We had reported day before yesterday that $533 million worth NEM (XEM) was stolen by hackers from the Japanese crypto currency exchange Coincheck. Hours after the executives representing the exchange confirmed the incident, NEM developers announced that they are in the process of creating an automated tagging system to track down the funds stolen by hackers. The crypto currency exchanges will be able to easily recognize the stolen NEM tokens because of the tagging process that is currently implemented. Therefore, the hackers will have little option to convert the NEM in any means.
Soon after the incident was reported, NEM representatives and open-source development community rejected the idea of implementing a hard fork on the NEM block chain. The reason is that the hacking happened due to the lack of implementation of strong security measures by the exchange. In particular, the hot wallet that was used to store the NEM (XEM) coins lacked the multi-signature security measures. Therefore, it became easy for the hacker to access the wallet. The NEM community confirmed that if it had happened due to a security bug in the NEM block chain, then they would have certainly proceeded with a hard fork.

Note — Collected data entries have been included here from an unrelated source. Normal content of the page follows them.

/-! ### wr -/

@[simp] theorem wr_pend (h : Head) (p : Page) (off bank : Nat) (v : Word) : (wr h p off bank v).pend = h.pend := rfl
@[simp] theorem wr_hiHold (h : Head) (p : Page) (off bank : Nat) (v : Word) : (wr h p off bank v).hiHold = h.hiHold := rfl
@[simp] theorem wr_hiLatch (h : Head) (p : Page) (off bank : Nat) (v : Word) : (wr h p off bank v).hiLatch = h.hiLatch := rfl
@[simp] theorem wr_evq (h : Head) (p : Page) (off bank : Nat) (v : Word) : (wr h p off bank v).evq = h.evq := rfl
@[simp] theorem wr_swWest (h : Head) (p : Page) (off bank : Nat) (v : Word) : (wr h p off bank v).swWest = h.swWest := rfl
@[simp] theorem wr_groupTimes (h : Head) (p : Page) (off bank : Nat) (v : Word) : (wr h p off bank v).groupTimes = h.groupTimes := rfl
@[simp] theorem wr_out (h : Head) (p : Page) (off bank : Nat) (v : Word) : (wr h p off bank v).out = h.out := rfl
@[simp] theorem wr_bus (h : Head) (p : Page) (off bank : Nat) (v : Word) : (wr h p off bank v).bus = h.bus := rfl
@[simp] theorem wr_freeCtr (h : Head) (p : Page) (off bank : Nat) (v : Word) : (wr h p off bank v).freeCtr = h.freeCtr := rfl
@[simp] theorem wr_frm (h : Head) (p : Page) (off bank : Nat) (v : Word) : (wr h p off bank v).frm = h.frm := rfl
@[simp] theorem wr_foy (h : Head) (p : Page) (off bank : Nat) (v : Word) : (wr h p off bank v).foy = h.foy := rfl
@[simp] theorem wr_vit (h : Head) (p : Page) (off bank : Nat) (v : Word) : (wr h p off bank v).vit = h.vit := rfl
@[simp] theorem wr_cat (h : Head) (p : Page) (off bank : Nat) (v : Word) : (wr h p off bank v).cat = h.cat := rfl
@[simp] theorem wr_eng (h : Head) (p : Page) (off bank : Nat) (v : Word) : (wr h p off bank v).eng = h.eng := rfl
@[simp] theorem wr_mem (h : Head) (p : Page) (off bank : Nat) (v : Word) : (wr h p off bank v).mem = h.mem := rfl
@[simp] theorem wr_poison (h : Head) (p : Page) (off bank : Nat) (v : Word) : (wr h p off bank v).poison = h.poison := rfl
@[simp] theorem wr_sram (h : Head) (p : Page) (off bank : Nat) (v : Word) : (wr h p off bank v).sram = h.sram := rfl
@[simp] theorem wr_mft (h : Head) (p : Page) (off bank : Nat) (v : Word) : (wr h p off bank v).mft = h.mft := rfl
@[simp] theorem wr_mftTxc (h : Head) (p : Page) (off bank : Nat) (v : Word) : (wr h p off bank v).mftTxc = h.mftTxc := rfl
@[simp] theorem wr_keys (h : Head) (p : Page) (off bank : Nat) (v : Word) : (wr h p off bank v).keys = h.keys := rfl
@[simp] theorem wr_bindings (h : Head) (p : Page) (off bank : Nat) (v : Word) : (wr h p off bank v).bindings = h.bindings := rfl
@[simp] theorem wr_plk (h : Head) (p : Page) (off bank : Nat) (v : Word) : (wr h p off bank v).plk = h.plk := rfl
@[simp] theorem wr_dsp (h : Head) (p : Page) (off bank : Nat) (v : Word) : (wr h p off bank v).dsp = h.dsp := rfl
@[simp] theorem wr_gal (h : Head) (p : Page) (off bank : Nat) (v : Word) : (wr h p off bank v).gal = h.gal := rfl
@[simp] theorem wr_cur (h : Head) (p : Page) (off bank : Nat) (v : Word) : (wr h p off bank v).cur = h.cur := rfl
@[simp] theorem wr_bridges (h : Head) (p : Page) (off bank : Nat) (v : Word) : (wr h p off bank v).bridges = h.bridges := rfl
@[simp] theorem wr_rpl (h : Head) (p : Page) (off bank : Nat) (v : Word) : (wr h p off bank v).rpl = h.rpl := rfl
@[simp] theorem wr_core (h : Head) (p : Page) (off bank : Nat) (v : Word) : (wr h p off bank v).core = h.core := rfl
@[simp] theorem wr_doc (h : Head) (p : Page) (off bank : Nat) (v : Word) : (wr h p off bank v).doc = h.doc := rfl
@[simp] theorem wr_arc (h : Head) (p : Page) (off bank : Nat) (v : Word) : (wr h p off bank v).arc = h.arc := rfl
@[simp] theorem wr_pwr (h : Head) (p : Page) (off bank : Nat) (v : Word) : (wr h p off bank v).pwr = h.pwr := rfl
@[simp] theorem wr_rsv (h : Head) (p : Page) (off bank : Nat) (v : Word) : (wr h p off bank v).rsv = h.rsv := rfl
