-- ==== Sys2Proof/Laws/Memory.lean ====
section
/-! SUPPORT. Memory: a byte read after a byte written, and the canonical form, which every operation over memory keeps. -/

namespace Sys2Proof.Laws

open Machine

@[simp] theorem memByte_memSet_same (m : List Host.Cell) (a : Nat) (b : BitVec 8) : memByte (memSet m a b) a = b :=
  tabGet_tabStore_same m memDefault a b

theorem memByte_memSet_other (m : List Host.Cell) {a c : Nat} (b : BitVec 8) (h : c ≠ a) :
    memByte (memSet m a b) c = memByte m c :=
  tabGet_tabStore_other m memDefault memDefault b h

theorem memSet_wf (m : List Host.Cell) (a : Nat) (b : BitVec 8) (h : Memory.wf m) : Memory.wf (memSet m a b) :=
  tabCanon_tabStore m memDefault a b h

/-- Bytes written outside an address leave its byte alone. -/
theorem memByte_memPut_outside (n : Nat) : ∀ (m : List Host.Cell) (a v c : Nat), (c < a ∨ a + n ≤ c) →
    memByte (memPut m a n v) c = memByte m c := by
  induction n with
  | zero => intro m a v c _; rfl
  | succ n ih =>
    intro m a v c h
    unfold memPut
    rw [ih _ _ _ _ (by omega), memByte_memSet_other _ _ (by omega)]

/-- Bytes written are read back, the lowest first (R4). -/
theorem memByte_memPut_inside (n : Nat) : ∀ (m : List Host.Cell) (a v k : Nat), k < n →
    memByte (memPut m a n v) (a + k) = BitVec.ofNat 8 (v / 256 ^ k) := by
  induction n with
  | zero => intro m a v k h; omega
  | succ n ih =>
    intro m a v k h
    unfold memPut
    cases k with
    | zero => rw [memByte_memPut_outside _ _ _ _ _ (by omega)]; simp
    | succ k =>
      have := ih (memSet m a (BitVec.ofNat 8 v)) (a + 1) (v / 256) k (by omega)
      rw [show a + (k + 1) = a + 1 + k by omega, this, Nat.div_div_eq_div_mul, Nat.pow_succ, Nat.mul_comm]

/-- The canonical form is kept by every write (memPut). -/
theorem memPut_wf (n : Nat) : ∀ (m : List Host.Cell) (a v : Nat), Memory.wf m → Memory.wf (memPut m a n v) := by
  induction n with
  | zero => intro m a v h; exact h
  | succ n ih => intro m a v h; exact ih _ _ _ (memSet_wf _ _ _ h)

theorem memWrite_wf (h : Head) (a n v : Nat) (hm : Memory.wf h.mem) : Memory.wf (memWrite h a n v).mem := memPut_wf n _ _ _ hm

theorem placeAll_wf (l : List Placed) : ∀ (h : Head), Memory.wf h.mem → Memory.wf (placeAll h l).mem := by
  induction l with
  | nil => intro h hm; exact hm
  | cons p l ih => intro h hm; exact ih _ (memWrite_wf h _ _ _ hm)

end Sys2Proof.Laws
end

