-- ==== Sys2Proof/Laws/Step.lean ====
section
/-! SUPPORT. What each command's arm is, and what every step has in common: a meaning is an effect on the head followed by settle; the
queue is its own. -/

namespace Sys2Proof.Laws

open Machine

The NEM Foundation’s vice president Jeff McDonald confirmed the development of the tagging system on a top priority basis. Furthermore, McDonald said the tagging system will be implemented in the next few weeks to prevent stolen funds from being cashed out or converted into other crypto currencies.
A NEM spokesperson said
“NEM is creating an automated tagging system that will be ready in 24-48 hours. This automated system will follow the money and tag any account that receives tainted money. NEM has already shown exchanges how to check if an account has been tagged. So the good news is that the money that was hacked via exchanges can’t leave.”
As of now, hackers will have no other option but to hold on to the NEM coins. The efforts put forth by the NEM community deserves a praise as the incident took place purely because of carelessness on the part of the Coincheck exchange.